One of them has it wrong, and either Manfred completely whiffed the tenor of the conversation or Clark did, or Clark was surprised to learn the players would not abide by the deal he struck, or at least one of the two entered into the meeting planning to create the ensuing public spectacle.

Only they know for sure. In any case, what remains is a negotiation between two men who apparently can’t agree on what “agreement” means. Nevertheless, Manfred was by Thursday night running the new proposal past the team owners, many of whom thought they were done with this two days before.

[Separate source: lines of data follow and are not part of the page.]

/-- An orphaned SAFE_HOLD whose held output has been reached is released from t7 on, unless the loaded Keore image maps
the channel (09 R239); device safe state keeps it. -/
def State.releaseOrphan (s : State) (n : Nat) : State :=
  let m := s.lead n
  let c := s.chan m
  if c.st = .safeHold ∧ c.holds = [HoldBy.orphan] ∧ c.held0 ∧ 7 ≤ s.sys.boot ∧ !(s.members m).any (fun k => s.keo.outs.contains k) then s.leaveHold m else s

/-- One hold of a channel ends; with none left it leaves SAFE_HOLD (08 R190, 09 R236). Where an orphaned hold is left, FAULT.RECOVER has ended
the device safe state that took precedence over it (09 R239): the channel is released as the orphan's rule says, and a mapped one, whose
engine runs by now, at once (log 57). -/
def State.unholdCh (s : State) (n : Nat) (drop : HoldBy → Bool) : State :=
  let m := s.lead n
  let c := s.chan m
  if c.st = .safeHold ∧ c.holds.any drop then
    let left := c.holds.filter fun x => !drop x
    if left.isEmpty ∨ (left = [HoldBy.orphan] ∧ s.keo.st = 2 ∧ (s.members m).any (fun k => s.keo.outs.contains k)) then s.leaveHold m
    else (s.modCh m fun c => { c with holds := left }).releaseOrphan m
  else s

/-- CHAN.CLEAR (05 R119; 09 R224; 08 R190). -/
def execChanClear (h : Hdr) (ch : Nat) (s : State) : Out :=
  fwCmd h s (s.guarded h (s.chChecks h ch)
    (s.farWrite h (1 + chDie ch) (cmdAddr ch) 0x20
      (let m := s.lead ch
       let c := s.chan m
       let cool := (s.members ch).all fun k => s.cool k
       let hot := !cool
       s.guarded h [flc (decide (c.st = .safeHold ∨ c.st = .orphanHold)) 0x01, bst hot 0x12]
         (let s := s.modCh m fun c => { c with retry := 0, cause := 0, trip := if c.st = .retryWait then c.trip else false }
          let s := if c.st = .latched then
              (let s := s.goCh m .off fun c => { c.output false with act := .off, gridOk := false, offAt := s.cyc }
               ((s.standing m).foldl (fun s b => s.holdCh m b) s).uvMove m)
            else s
          (s.syncCh m).ok h 0))))

/-- The member sets of 08 R198. -/
def bondSet (l : List Nat) : Bool :=
  match l with
  | [] => false
  | a :: _ =>
    let k := a % 20
    let run := l == (List.range l.length).map (· + a)
    let c := chClass a
    run && decide (a + l.length ≤ 40) &&
      (if c = 0 then l.length == 2 && k % 2 == 0
       else l.length == 2 && k % 2 == 0 || (l.length == 4 && k % 4 == 0)) && decide (chClass (a + l.length - 1) = c)

/-- The member with the highest retry counter, the lowest-numbered on a tie (08 R202). -/
def State.topRetry (s : State) (l : List Nat) : Nat :=
  l.foldl (fun b m => if (s.chan b).retry < (s.chan m).retry then m else b) (l.headD 0)

/-- Position, in parameter order, and epoch of the first member whose epoch differs (05 R119). A member of a Bunting carries the Bunting's
(04 R106). -/
def State.badMember (s : State) (l e : List Nat) : Option (Nat × Nat) :=
  ((List.range l.length).filterMap fun i =>
    let m := (l[i]?).getD 0
    if (e[i]?).getD 0 = s.chEpoch m then none else some (i, s.chEpoch m)).head?

/-- CHAN.BOND (05 R119; 08 R198, R199, R202; 04 R104). The members named are `members`, COUNT of them; the position is that of the lowest. -/
def execChanBond (h : Hdr) (count : Nat) (members epochs : List Nat) (s : State) : Out :=
  let l := members.take count
  let a := l.foldl Nat.min (l.headD 0)
  let bad := s.badMember l epochs
  fwCmd h s (s.guarded h
    [bp (l.any fun m => decide (40 ≤ m)) 0x11, den (l.any fun m => s.owner 3 m != h.ring) 0x01,
     (decide (h.epoch ≠ (s.bunt a).epoch), .roleChanged, 0, (s.bunt a).epoch + 0xFF * 65536),
     (bad.isSome, .roleChanged, 0, (bad.getD (0, 0)).2 + 65536 * (bad.getD (0, 0)).1),
     bp (decide (count ≠ 2 ∧ count ≠ 4)) 0x12, bp (!bondSet l) 0x14]
    (s.farWrite h (1 + chDie a) (cmdAddr a) 0x20
      (s.guarded h [bst (l.any fun m => decide ((s.chan m).st ≠ .off)) 0x11, bst (l.any fun m => s.bonded m) 0x13]
        (let rd := (s.chan a).cfg
         let rd := setBytes rd 1 [BitVec.ofNat 8 (byteAt rd 1 - (if fineOf rd then 2 else 0))]
         let t := s.topRetry l
         let ct := s.chan t
         let trip := l.any fun m => (s.chan m).trip
         let p := s.bunt a
         let e := (p.epoch + 1) % 65536
         let s := l.foldl (fun s m =>
           let c := s.chan m
           s.setChan m { c with cfg := rd, bunt := a, retry := ct.retry, cause := ct.cause, trip := trip, act := (s.chan a).act,
                                duty := (s.chan a).duty, epoch := (c.epoch + 1) % 65536, offAt := s.cyc }) s
         let s := s.setBunt a { p with epoch := e, count := count, imbal := false }
         (s.syncCh a).ok h e))))

/-- A Bunting dissolved (08 R199, R202; 04 R104): each member keeps what it shows. -/
def State.unbond (s : State) (a : Nat) : State :=
  let l := s.members a
  let p := s.bunt a
  let s := l.foldl (fun s m => let c := s.chan m; s.setChan m { c with bunt := 0xFF, epoch := (c.epoch + 1) % 65536 }) s
  let s := s.setBunt a { p with epoch := (p.epoch + 1) % 65536, count := 0, imbal := false }
  let f := l.foldl (fun (f : Fb) m => { f with shChan := put f.shChan m (s.chan m) }) s.fb
  { s with fb := { f with shBunt := put f.shBunt a (s.bunt a) } }

/-- CHAN.UNBOND (05 R119; 08 R199). A channel in no Bunting gives BAD_STATE 0x14 after the ownership check, its EPOCH
unchecked. -/
def execChanUnbond (h : Hdr) (ch : Nat) (s : State) : Out :=
  fwCmd h s (s.guarded h
    [bp (decide (40 ≤ ch)) 0x11, den (decide (s.owner 3 ch ≠ h.ring)) 0x01, bst (!s.bonded ch) 0x14, role h (s.chEpoch ch)]
    (s.farWrite h (1 + chDie ch) (cmdAddr ch) 0x20
      (let a := s.lead ch
       s.guarded h [bst (decide ((s.chan a).st ≠ .off)) 0x11]
         (let s := s.condition 0x39 a false
          let s := s.unbond a
          s.ok h (s.bunt a).epoch))))

/-- CHAN.CAPTURE (05 R119; 08 R207). It waits for its start; the bursts write the data. A pending capture of the channel
is replaced and completes with OK, RESULT 0. -/
def execChanCapture (h : Hdr) (out outLen ch kind count : Nat) (s : State) : Out :=
  fwCmd h s (s.guarded h
    (s.chChecks h ch ++
     [bp (decide (1 < kind)) 0x12,
      bp (decide (kind = 0 ∧ (count = 0 ∨ 4096 < count)) || decide (kind = 1 ∧ (count < 16 ∨ 2048 < count))) 0x12,
      bp (!s.outOK h.ring out outLen (16 + 4 * count)) 0x10])
    (s.farWrite h (1 + chDie ch) (cmdAddr ch) 0x20
      (let c := s.chan ch
       let s := match c.cap with
         | some k => s.ok { ring := k.tag, ctag := k.ctag, irq := k.irq } 0
         | none => s
       let k : Capture := { tag := h.ring, ctag := h.ctag, irq := h.irq, addr := out, kind := kind, count := count }
       (s.setChan ch { s.chan ch with cap := some k }).accepted h 0x01)))

/-- CAPTURE_TRIGGER (08 R207): a turn-on from OFF or a protective shutdown of the channel has triggered its pending KIND 1 capture. START is
the end of the first sample: 64 samples of 1 us before the trigger. -/
def execCaptureTrigger (ch : Nat) (s : State) : Out :=
  unitEvent (decide (ch < 40))
    (let c := s.chan ch
     match c.cap with
     | some k => (match k.trig with
       | some (t, shut) => if k.started then s else s.setChan ch { c with cap := some { k with started := true, shut := shut, start := t - 63000 } }
       | none => s)
     | none => s)

/-- A direct channel command word reaching the window (08 R209): the writer's tag, then the epoch, then the state;
ACT 0b11 is ignored and not counted, and a reserved bit pattern is discarded and counted. -/
def State.directCommand (s : State) (tag ch epoch act reserved duty : Nat) : State :=
  if act = 3 then s
  else if s.owner 3 ch ≠ tag then (s.dcres ch 3).syncCh ch
  else if epoch ≠ s.chEpoch ch then (s.dcres ch 4).syncCh ch
  else if reserved ≠ 0 then (s.refuseCount ch).syncCh ch
  else (s.chArrive ch (actOf act) duty (.direct ch) 0).settle

/-- A direct command that needs its transfer to the P-die (08 R209; 20 R503): it passes the checks made on the C-die side, its tag, its
epoch, the state, and the admission of a turn-on. -/
def State.directSent (s : State) (tag ch epoch act reserved : Nat) : Bool :=
  let m := s.lead ch
  let c := s.chan m
  let asks := act != 0 && (c.st == .off || c.st == .admitWait || c.st == .turnOff)
  let cost := s.chanCost m 3
  act != 3 && s.owner 3 ch == tag && epoch == s.chEpoch ch && reserved == 0 && !c.inHold && !(c.st == .latched && act != 0) &&
    !(asks && !cost.prio && (s.admFree.isNone || s.holdReason cost != 0))

/-- A direct command is a posted write (20 R503, R505): its transfer is confirmed, or fails for good with `code` 2 or 3 (R509), as it does
while the link is DOWN or the die takes no command (09 R237). The failure is logged and nothing else changes (R510). -/
def State.directWrite (s : State) (ini tag ch epoch act reserved duty code : Nat) : State :=
  let die := 1 + chDie ch
  let bad := look (fun _ => 0) s.fb.bad die
  let lost := s.linkDown die || s.dieAbsent ch
  let c := if code ≠ 0 then code else if bad ≠ 0 then bad else if lost then 3 else 0
  if c ≠ 0 ∧ s.directSent tag ch epoch act reserved then
    let s := { s with fb := { s.fb with retry := if lost then s.fb.retry else satAdd 32 s.fb.retry 3, postErr := satAdd 32 s.fb.postErr 1 } }
    let s := s.fbLog { addr := cmdAddr ch, time := s.now32, die := die, code := c, ini := ini, kind := 5, tag := tag }
    s.raise 0x90 die
  else s.directCommand tag ch epoch act reserved duty

/-- DIRECT_CMD_OFF (08 R209): a write of LCH[ch].CMD with ACT OFF by an initiator. -/
def execDirectCmdOff (ini tag ch epoch reserved : Nat) (s : State) : Out :=
  unitEvent (decide (ch < 40)) (if s.live && s.presents ini tag then s.directWrite ini tag ch epoch 0 reserved 0 0 else s)

/-- DIRECT_CMD_ON (08 R209). -/
def execDirectCmdOn (ini tag ch epoch reserved : Nat) (s : State) : Out :=
  unitEvent (decide (ch < 40)) (if s.live && s.presents ini tag then s.directWrite ini tag ch epoch 1 reserved 0 0 else s)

There are options. The owners could agree to the union’s latest terms. That won’t happen. The owners could seek a middle ground, settling at 64 or 66 games. That’ll take some maneuvering, especially among those already leaning toward canceling the season and starting over next spring. Not that long ago they’d spend $9 million on a middle reliever, and today they won’t spend it to save a season, but at least hardly any of them had to pay for a stadium.

They could have the commissioner impose a 50-game season, which is where negotiations appeared headed a week ago, except that would expose them to grievances and potentially another $1 billion loss, which is why Rob Manfred got on that plane to Phoenix to begin with. So, they find themselves in the thick of negotiations, after the union said it was through with negotiations, which came before Manfred was sure he had a deal.

Which all seems about right anymore.